A Question of Ethics

Are Contributions Allowed With a Bill Pending?

July 27, 2010

Q: As a lobbyist, I was alarmed to read that the Office of Congressional Ethics is investigating several Members for accepting campaign contributions immediately before an important House vote. I was not aware of any rule regarding the timing of contributions. Is there a new rule restricting contributions within a certain time frame of pending legislation?

A: The Office of Congressional Ethics is indeed conducting an investigation that appears to concern the timing of campaign contributions in relation to a key House vote.

According to reports, the investigation is focused on eight Representatives who, within 48 hours of an important House vote on financial reform legislation, held fundraisers and received campaign contributions from lobbyists and other donors likely to be affected by the legislation. One Member reportedly left the financial reform House debate in order to go to a fundraiser attended by finance companies, collected campaign contributions at the event and then returned to the House floor to vote against tougher restrictions on the companies.

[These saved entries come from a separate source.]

-- ==== Sys2Proof/Machine/Innkeeper.lean ====
section
/-! DEFINITION. The Innkeeper: queues, work items and dependences (R47 to R54, R417), arbitration and fit (R55 to R58),
the grant (R59, R60, R77), variant switches (R61 to R65, R414), partial eviction and restore (R66 to R69). -/

namespace Sys2Proof.Machine

/-! ### Work items (R50) -/

def Item.image (x : Item) : Nat := fld x.raw 15 0
def Item.vmask (x : Item) : Nat := fld x.raw 19 16
def Item.ovl (x : Item) : Bool := x.raw.getLsbD 20
def Item.cap (x : Item) : Bool := x.raw.getLsbD 21
def Item.und (x : Item) : Bool := x.raw.getLsbD 22
def Item.gx (x : Item) : Nat := fld x.raw 79 64
def Item.gy (x : Item) : Nat := fld x.raw 95 80
def Item.gz (x : Item) : Nat := fld x.raw 111 96
def Item.argp (x : Item) : BitVec 56 := BitVec.ofNat 56 (fld x.raw 183 128)
def Item.caddr (x : Item) : Nat := fld x.raw 503 448
def Item.cinc (x : Item) : Nat := fld x.raw 575 512
/-- Counter addresses and thresholds of the dependences that are present (R50, R52). -/
def Item.deps (x : Item) : List (Nat × Nat) :=
  [(fld x.raw 247 192, fld x.raw 319 256), (fld x.raw 375 320, fld x.raw 447 384)].filter (fun e => e.1 != 0)
/-- The number of workgroups (R51). -/
def Item.total (x : Item) : Nat := x.gx * x.gy * x.gz
/-- Every workgroup has retired, or the item is rejected (R53, R417). -/
def Item.over_ (x : Item) : Bool := x.rejected || x.total ≤ x.retired
/-- The work item id (R51). -/
def wiidOf (queue idx : Nat) : BitVec 32 := BitVec.ofNat 32 (queue * 2 ^ 26 + idx % 2 ^ 26)
/-- A reserved field is not zero (R50, R417). -/
def Item.reservedSet (x : Item) : Bool :=
  [(511, 504), (383, 376), (255, 248), (191, 184), (127, 112), (63, 23)].any (fun e => fld x.raw e.1 e.2 != 0)

/-- Variants of an image that an item permits, in preference order (R50, R58). -/
def permitted (im : Image) (vmask : Nat) : List Nat := (List.range im.vars.length).filter (fun v => vmask.testBit v)

def Queue.item? (q : Queue) (idx : Nat) : Option Item := q.items.find? (fun x => x.idx == idx)
def Queue.putItem (q : Queue) (x : Item) : Queue :=
  if (q.item? x.idx).isSome then { q with items := q.items.map (fun y => if y.idx == x.idx then x else y) } else { q with items := q.items ++ [x] }
def State.queue? (s : State) (part n : Nat) : Option Queue := (s.part? part).bind (fun p => kget p.queues n)
def State.setQueue (s : State) (part n : Nat) (q : Queue) : State := s.modPart part (fun p => { p with queues := kset p.queues n q })

/-! ### The Innkeeper's memory accesses -/

/-- An address as the Innkeeper translates it, through I/O die 0 (R326): a refusal posts a fault with park id 0xFFFF. State of
another partition is not reached (R15, R422). -/
def State.innAt (s : State) (part va : Nat) (acc : Access) : Option Nat × State :=
  match s.xlate 8 part acc (va % 2 ^ 56) with
  | (.ok pa, s) => (if s.tagBad part pa then none else some pa, s)
  | (.bad f, s) => (none, s.postFault 8 part (faultRecord f 0xFFFF 0 0 0 part 0 0))

/-- Bytes that the Innkeeper reads, aligned and within two sectors: the reads meet hart signatures and L1 owners as any agent's at
the home slice (R87, R301). -/
def State.innRead (s : State) (part va n : Nat) : Option (List Byte) × State :=
  match s.innAt part va .innRead with
  | (some pa, s) =>
    let s := s.loadEffects none none pa
    let s := if (pa + n - 1) / 64 = pa / 64 then s else s.loadEffects none none (pa + n - 1)
    (some (s.readBytes (s.locate pa) n), if s.anyPoison (s.locate pa) n then s.consume part (s.locate pa) else s)
  | (none, s) => (none, s)

/-- The writer of an Innkeeper's write (R370). -/
def innWriter (part va : Nat) : Writer := { part := part, kind := 3, va := some va }

/-- Whether the Innkeeper grants a partition nothing: it is swapped, advances its window, is halted for want of log
space, or is being destroyed (R347, R355, R371, R374). -/
def Part.held (p : Part) : Bool :=
  p.swapOut.isSome || !p.outCores.isEmpty || p.halted || p.solo || p.dying.isSome || ((p.log.map (·.full)).getD false)

/-! ### Queues (R48, R49, R53, R54) -/

/-- Writes head and place to the head line (R48); the write is owed while the line does not translate. -/
def State.headLine (s : State) (part n : Nat) : State :=
  match s.queue? part n with
  | none => s
  | some q =>
    match s.innAt part q.headLine .innWrite with
    | (some pa, s) => (s.setQueue part n { q with stale := false }).write (innWriter part q.headLine) none (.glob pa) (toBytes 8 q.head ++ toBytes 8 q.place)
    | (none, s) => s.setQueue part n { q with stale := true }

/-- Head passes every leading item that has retired and is paid for (R54). -/
def advanceHead : Nat → Queue → Queue
  | 0, q => q
  | f + 1, q =>
    match q.item? q.head with
    | some x => if q.head < q.place && x.over_ && !x.unpaid then advanceHead f { q with head := q.head + 1, items := q.items.filter (fun y => y.idx != q.head) } else q
    | none => q

/-- Advances head and writes the head line if head moved or `changed`. -/
def State.advanceQueue (s : State) (part n : Nat) (changed : Bool) : State :=
  match s.queue? part n with
  | none => s
  | some q =>
    let q' := advanceHead (q.place - q.head) q
    let s := s.setQueue part n q'
    if changed || q'.head != q.head || q'.stale then s.headLine part n else s

/-- The completion increment of an item whose last workgroup has retired (R54): at a peer's counter it is a NODE-scope
release, which its home holds (R116). -/
def State.payItem (s : State) (part n : Nat) (x : Item) : State :=
  let put := fun (s : State) (x : Item) => match s.queue? part n with
    | some q => s.setQueue part n (q.putItem x)
    | none => s
  if x.caddr = 0 then put s { x with unpaid := false }
  else
    match s.innAt part x.caddr .innWrite with
    | (none, s) => put s x
    | (some pa, s) =>
      let due := match x.sent with
        | some w => s.holdOver w
        | none => !s.isPeer pa
      if due then
        (put s { x with unpaid := false }) |> fun s => (s.atomicAt (innWriter part x.caddr) (.glob pa) .add .n64 x.cinc 0).2.2.2
      else put s { x with sent := some (x.sent.getD s.window) }

/-- The item whose completion is owed for longest. -/
def Queue.owed? (q : Queue) : Option Item :=
  (q.items.filter (·.unpaid)).foldl (fun b x => match b with
    | none => some x
    | some y => if x.order < y.order then some x else b) none

/-- Completions that are owed are paid in the order of retirement, as far as they can be (R54). -/
def State.payLoop : Nat → Nat → Nat → State → State
  | 0, _, _, s => s
  | f + 1, part, n, s =>
    match (s.queue? part n).bind (·.owed?) with
    | none => s
    | some x =>
      let s := s.payItem part n x
      if ((s.queue? part n).bind (fun q => q.item? x.idx)).any (·.unpaid) then s else State.payLoop f part n s

/-- Every completion that is owed is tried, in order of retirement, and head advances (R54). -/
def State.payQueue (s : State) (part n : Nat) : State :=
  match s.queue? part n with
  | none => s
  | some q => (State.payLoop q.items.length part n s).advanceQueue part n false

/-- A queue is marked as one of whose lines could not be read, and so as having no ready item (R326). -/
def State.queueFault (s : State) (part n : Nat) (b : Bool) : State :=
  match s.queue? part n with
  | some q => s.setQueue part n { q with faulted := b }
  | none => s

So, are these contributions illegal?

No law prohibits you from contributing to a Member’s campaign immediately before a vote on a measure that could affect you. In general, the primary restrictions on contributions concern their size, not their timing. In addition, in your case, for contributions larger than $200 during a given period, the Lobbying Disclosure Act requires the lobbyist to disclose the date, recipient and amount of the contribution.

On the Members’ side of things, there is also no rule prohibiting them from accepting campaign contributions within any particular time frame of a vote. In fact, there are rules that explicitly allow Members’ campaigns to receive contributions. Both House and Senate rules provide that contributions lawfully made under the Federal Election Campaign Act are exempted from the general ban on gifts to Members. House and Senate rules also explicitly permit Members to attend campaign fundraisers. While the rules do include certain conditions regarding Members’ attendance at fundraisers, none of the conditions relates to timing.

Of course, the House ethics committee does urge Members generally to avoid the appearance of impropriety when soliciting or accepting contributions. For example, the House Ethics Manual states that Members and staffers should “always exercise caution to avoid even the appearance that solicitations of campaign contributions are connected in any way with an action taken or to be taken in their official capacity.”

To illustrate the point, the manual includes an example of a House staffer who is working on legislation with representatives of a corporation that supports the legislation. The manual states: “at least while the staff member is doing that legislative work, and for a reasonable period thereafter, he should not solicit contributions from the representatives of that corporation.” But where these factors are not present — i.e., a staffer actually working with corporate representatives on legislation — the House ethics committee has not published any guidance advising Members not to accept contributions while a vote is pending. Indeed, neither chamber’s ethics committee has ever taken the position that timing alone can make campaign contributions improper.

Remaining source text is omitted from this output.